PARIS — This is as close as you can get to a rock concert in AI research. Inside the supercomputing center of the French National Center for Scientific Research, on the outskirts of Paris, rows and rows of what look like black fridges hum at a deafening 100 decibels.
They form part of a supercomputer that has spent 117 days gestating a new large language model (LLM) called BLOOM that its creators hope represents a radical departure from the way AI is usually developed.
Unlike other, more famous large language models such as OpenAI’s GPT-3 and Google’s LaMDA, BLOOM (which stands for BigScience Large Open-science Open-access Multilingual Language Model) is designed to be as transparent as possible, with researchers sharing details about the data it was trained on, the challenges in its development, and the way they evaluated its performance.
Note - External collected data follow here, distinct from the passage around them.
theorem witness_Interrupts :
    (∃ (s : State) (n : Fin 512) (b : Nat), powered s = true ∧ srcListed n = true ∧ srcHigh s n = false ∧ srcBall s n = some b ∧
      gpioIsInput s b = true) ∧
    (∃ (s : State) (n : Fin 512), srcListed n = true ∧ powered s = true ∧ srcHigh s n = false ∧ srcBall s n = none ∧
      s.icu.raised = [n.val] ∧ holdOn s (n / 64) = none) ∧
    (∃ (s : State) (n : Fin 512) (b : Nat), srcHigh s n = true ∧ srcBall s n = some b ∧ gpioIsInput s b = true) ∧
    (∃ (s : State) (dt : Nat) (w : Fin 13) (init : Init) (b : Nat) (h : Hold), (w.val ≠ 12 ∨ init = .sheepdog) ∧
      lockedBits s w = 0 ∧ s.icu.high = [] ∧ holdOn s w = some h ∧ (s.advance dt).elapsedNs h.tick 640 = false ∧
      h.holder = initNo init ∧ h.number ≠ 0 ∧ Cells.get s.icu.marks (markKey w init) 0 = h.number ∧ h.deferred = [b] ∧ b < 64) ∧
    (∃ (s : State) (w : Fin 13) (init : Init), (w.val ≠ 12 ∨ init = .sheepdog) ∧ lockedBits s w = 0 ∧ s.icu.high = [] ∧
      holdOn s w = none ∧ w.val < 8) ∧
    (∃ (w : Fin 13) (init : Init), w.val = 12 ∧ init ≠ .sheepdog ∧ init ≠ .jtag) ∧
    (∃ (s : State) (dt : Nat) (w : Fin 13) (b : Nat) (h : Hold), holdOn s w = some h ∧
      (s.advance dt).elapsedNs h.tick 640 = true ∧ h.deferred = [b] ∧ b < 64) ∧
    (∃ (s : State) (n : Fin 512), srcListed n = true ∧ s.flag (Reg.ICU_SH_CFG.LOCKED n) = true) ∧
    (∃ (s : State) (n : Fin 512), srcListed n = true ∧ s.flag (Reg.ICU_SH_CFG.LOCKED n) = false) ∧
    (∃ (s : State) (core : Fin 4), powered s = true ∧ s.get (Reg.ICU_CORE_PWR.STATE core) = 0) ∧
    (∃ (s : State) (core : Fin 4) (e : Nat), wakeReq s core = true ∧ coreEntry s core = some e) ∧
    (∃ (s : State) (dt : Nat) (core : Fin 4) (k : Nat) (e : Nat), strands s core = true ∧ s.icu.stranded = [(core.val, k)] ∧
      (s.advance dt).elapsedUs k (max 1 (s.get Reg.ICU_CTRL.STRAND_US)) = true ∧ holdOn s 12 = none ∧
      (List.range 512).find? (fun i => holdsLine s core i) = some e) :=
  ⟨⟨(let s := atNs run 50; let s := s; s), (70), (6), by decide +kernel⟩,
   ⟨(let s := atNs run 50; let s := s; { s with icu := { s.icu with raised := [18] } }), (18), by decide +kernel⟩,
   ⟨(let s := atNs run 50; let s := s; { s with icu := { s.icu with high := [(70,true)] } }), (70), (6), by decide +kernel⟩,
   ⟨(let s := atNs run 50; let s := s; { s with icu := { s.icu with holds := [(1,({ number := 3, holder := 1, tick := 5, deferred := [(6)] } : Hold))], marks := [(9,3)] } }),
     (5), (1), (.core 1), (6), ({ number := 3, holder := 1, tick := 5, deferred := [(6)] } : Hold), by decide +kernel⟩,
   ⟨(let s := atNs run 50; let s := s; s), (1), (.core 1), by decide +kernel⟩,
   ⟨(12), (.core 1), by decide +kernel⟩,
   ⟨(let s := atNs run 50; let s := s; { s with icu := { s.icu with holds := [(1,({ number := 3, holder := 1, tick := 5, deferred := [(6)] } : Hold))] } }),
     (70000000000), (1), (6), ({ number := 3, holder := 1, tick := 5, deferred := [(6)] } : Hold), by decide +kernel⟩,
   ⟨(let s := atNs run 50; let s := s.setFlag (Reg.ICU_SH_CFG.LOCKED 127) true; { s with icu := { s.icu with raised := [127] } }),
     (127), by decide +kernel⟩,
   ⟨(let s := atNs run 50; let s := s; s), (70), by decide +kernel⟩,
   ⟨(let s := atNs run 50; let s := s.setFlag (Reg.ICU_CORE_PWR.GATE_EN 0) true; s), (0), by decide +kernel⟩,
   ⟨(let s := (((((atNs run 50).setBit (pendFld 1) 6).setBit (Reg.ICU_SH_EN.EN 1) 6).set (Reg.ICU_SH_CFG.TGT 70) 1).set (Reg.ICU_CORE_PWR.STATE 1) 2); { s with start := { s.start with cores := [1] ++ List.replicate 23 0 ++ ([1] ++ List.replicate 23 0 ++ leBytes 8 0x1122 ++ List.replicate 32 0) } }),
     (1), (0x1122), by decide +kernel⟩,
   ⟨(let s := atNs run 50; let s := ((((s.setBit (pendFld 1) 6).setBit (Reg.ICU_SH_EN.EN 1) 6).set (Reg.ICU_SH_CFG.TGT 70) 1).set (Reg.ICU_CORE_PWR.STATE 1) 2); { s with icu := { s.icu with stranded := [(1,0)] } }),
     (70000000000), (1), (0), (70), by decide +kernel⟩⟩
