/-- The FREE values of R2. -/
def Story.freed : Story where
  state := .free
  base := 0
  capacity := 0
  edition := 0
  basket := 0
  urgent := false
  holder := 0
  placement := none
  font := 0
  size := 0
  measure := 0
  leading := 0
  hole := 0
  u := 0
  p := 0
  l := 0
  d := 0
  fit := .unset
  recount := .idle

/-- One entry of a page's list: a story and its hole (R65). -/
structure Placed where
  story : Nat
  hole : Nat
  deriving DecidableEq, Repr

/-- A page record (R64). `printed` 0, `edition` 0 and `sectionCode` 0 are none. -/
structure Page where
  printed : Nat
  edition : Nat
  sectionCode : Nat
  state : PageState
  placements : List Placed
  resumePos : Nat
  resumeOff : Nat
  deriving DecidableEq, Repr

/-- R64: a page record after either reset. -/
def Page.blank : Page := ⟨0, 0, 0, .empty, [], 0, 0⟩

/-- An edition record (R50). -/
structure Edition where
  scheduled : Bool
  lockout : Nat
  close : Nat
  state : EditionState
  graceEnd : Nat
  graceCount : Nat
  armed : Bool
  latched : Bool
  deriving DecidableEq, Repr

/-- R50: an edition record after PWRRST. -/
def Edition.unscheduled : Edition := ⟨false, 0, 0, .opened, 0, 0, false, false⟩

/-- The edition clock (R47, R50, R59). `second` counts REFCLK periods of the second in progress. -/
structure Clock where
  time : Nat
  second : Nat
  grace : Nat
  editions : Table 4 Edition
  deriving DecidableEq, Repr

/-- An entry of the recount list, with its drain tag (R32). -/
structure RecountEntry where
  story : Nat
  tag : Option Nat
  deriving DecidableEq, Repr

/-- The copyfit unit (R25, R32, R33): width tables by font, their sources (`true` is LOADED), the recount list and
the cursor of the recount in progress. -/
structure Copyfit where
  tables : Table 4 (Table 224 Nat)
  loaded : Table 4 Bool
  list : List RecountEntry
  cursor : Nat
  deriving DecidableEq, Repr

/-- An entry of the write queue (R90). Its size is the length of `data`; `members` gives each byte's memberships. -/
structure Entry where
  addr : Nat
  data : List Byte
  members : List (List Membership)
  seq : Nat
  deriving DecidableEq, Repr

/-- A processor write held on the bus (R89). -/
structure HeldWrite where
  addr : Nat
  data : List Byte
  deriving DecidableEq, Repr

/-- A processor read that waits for its memory read (R86). -/
structure ReadWait where
  addr : Nat
  size : Nat
  deriving DecidableEq, Repr

/-- The path unit (R90, R94, R98). `rot1`, `rot3`, `rot5` name the requester that each class's rotation looks at
first. `readData` is what the last completed processor read returned. -/
structure Path where
  queue : List Entry
  counter : Nat
  context : Nat
  held : Option HeldWrite
  read : Option ReadWait
  readData : Option (List Byte)
  turn : Turn
  rot1 : Nat
  rot3 : Nat
  rot5 : Nat
  deriving DecidableEq, Repr

/-- The configuration of a line (R131). -/
structure LineCfg where
  enabled : Bool
  mode : LineMode
  parity : Parity
  twoStop : Bool
  divisor : Nat
  deriving DecidableEq, Repr

/-- R131: a line's configuration after either reset. -/
def LineCfg.off : LineCfg := ⟨false, .direct, .off, false, 0⟩

/-- A terminal-map record in force (R173). -/
structure TermCfg where
  enabled : Bool
  line : Nat
  drop : Nat
  rank : Rank
  basket : Nat
  screen : Nat
  ring : Nat
  deriving DecidableEq, Repr

/-- A terminal that is not enabled: its other fields have no effect (R173). -/
def TermCfg.off : TermCfg := ⟨false, 0, 0, .reporter, 0, 0, 0⟩

/-- A configuration that a RELOAD has read, checked and clamped (R167, R173). -/
structure LoadedConfig where
  linkDivisor : Nat
  linkTimeout : Nat
  grace : Nat
  slice1 : Nat
  slice2 : Nat
  start : Nat
  lines : Table 16 LineCfg
  terms : Table 64 TermCfg
  deriving DecidableEq, Repr

/-- What the serving of an outcome write completes besides the request (R168). -/
inductive AfterOutcome where
  | plain
  | badConfig
  | configured (c : LoadedConfig) (newBase : Option Nat)
  deriving DecidableEq, Repr

/-- The request in progress (R161, R162, R166). `answered`: the outcome write is asked for. `loadingWidths`: the
pieces of a LOADWIDTHS are being read. `reloading`: the pieces of a RELOAD are being read. `indexWord`: the write
of the request consumer index word is awaited. -/
inductive Progress where
  | answered (o : ReqOutcome) (note : Nat) (after : AfterOutcome)
  | loadingWidths (font src : Nat) (widths : List Nat) (clamped : Nat)
  | reloading (bytes : List Byte)
  | indexWord
  deriving DecidableEq, Repr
OpenAI and Google have not shared their code or made their models available to the public, and external researchers have very little understanding of how these models are trained.
BLOOM was created over the last year by over 1,000 volunteer researchers in a project called BigScience, which was coordinated by AI startup Hugging Face using funding from the French government. It officially launched on July 12. The researchers hope developing an open-access LLM that performs as well as other leading models will lead to long-lasting changes in the culture of AI development and help democratize access to cutting-edge AI technology for researchers around the world.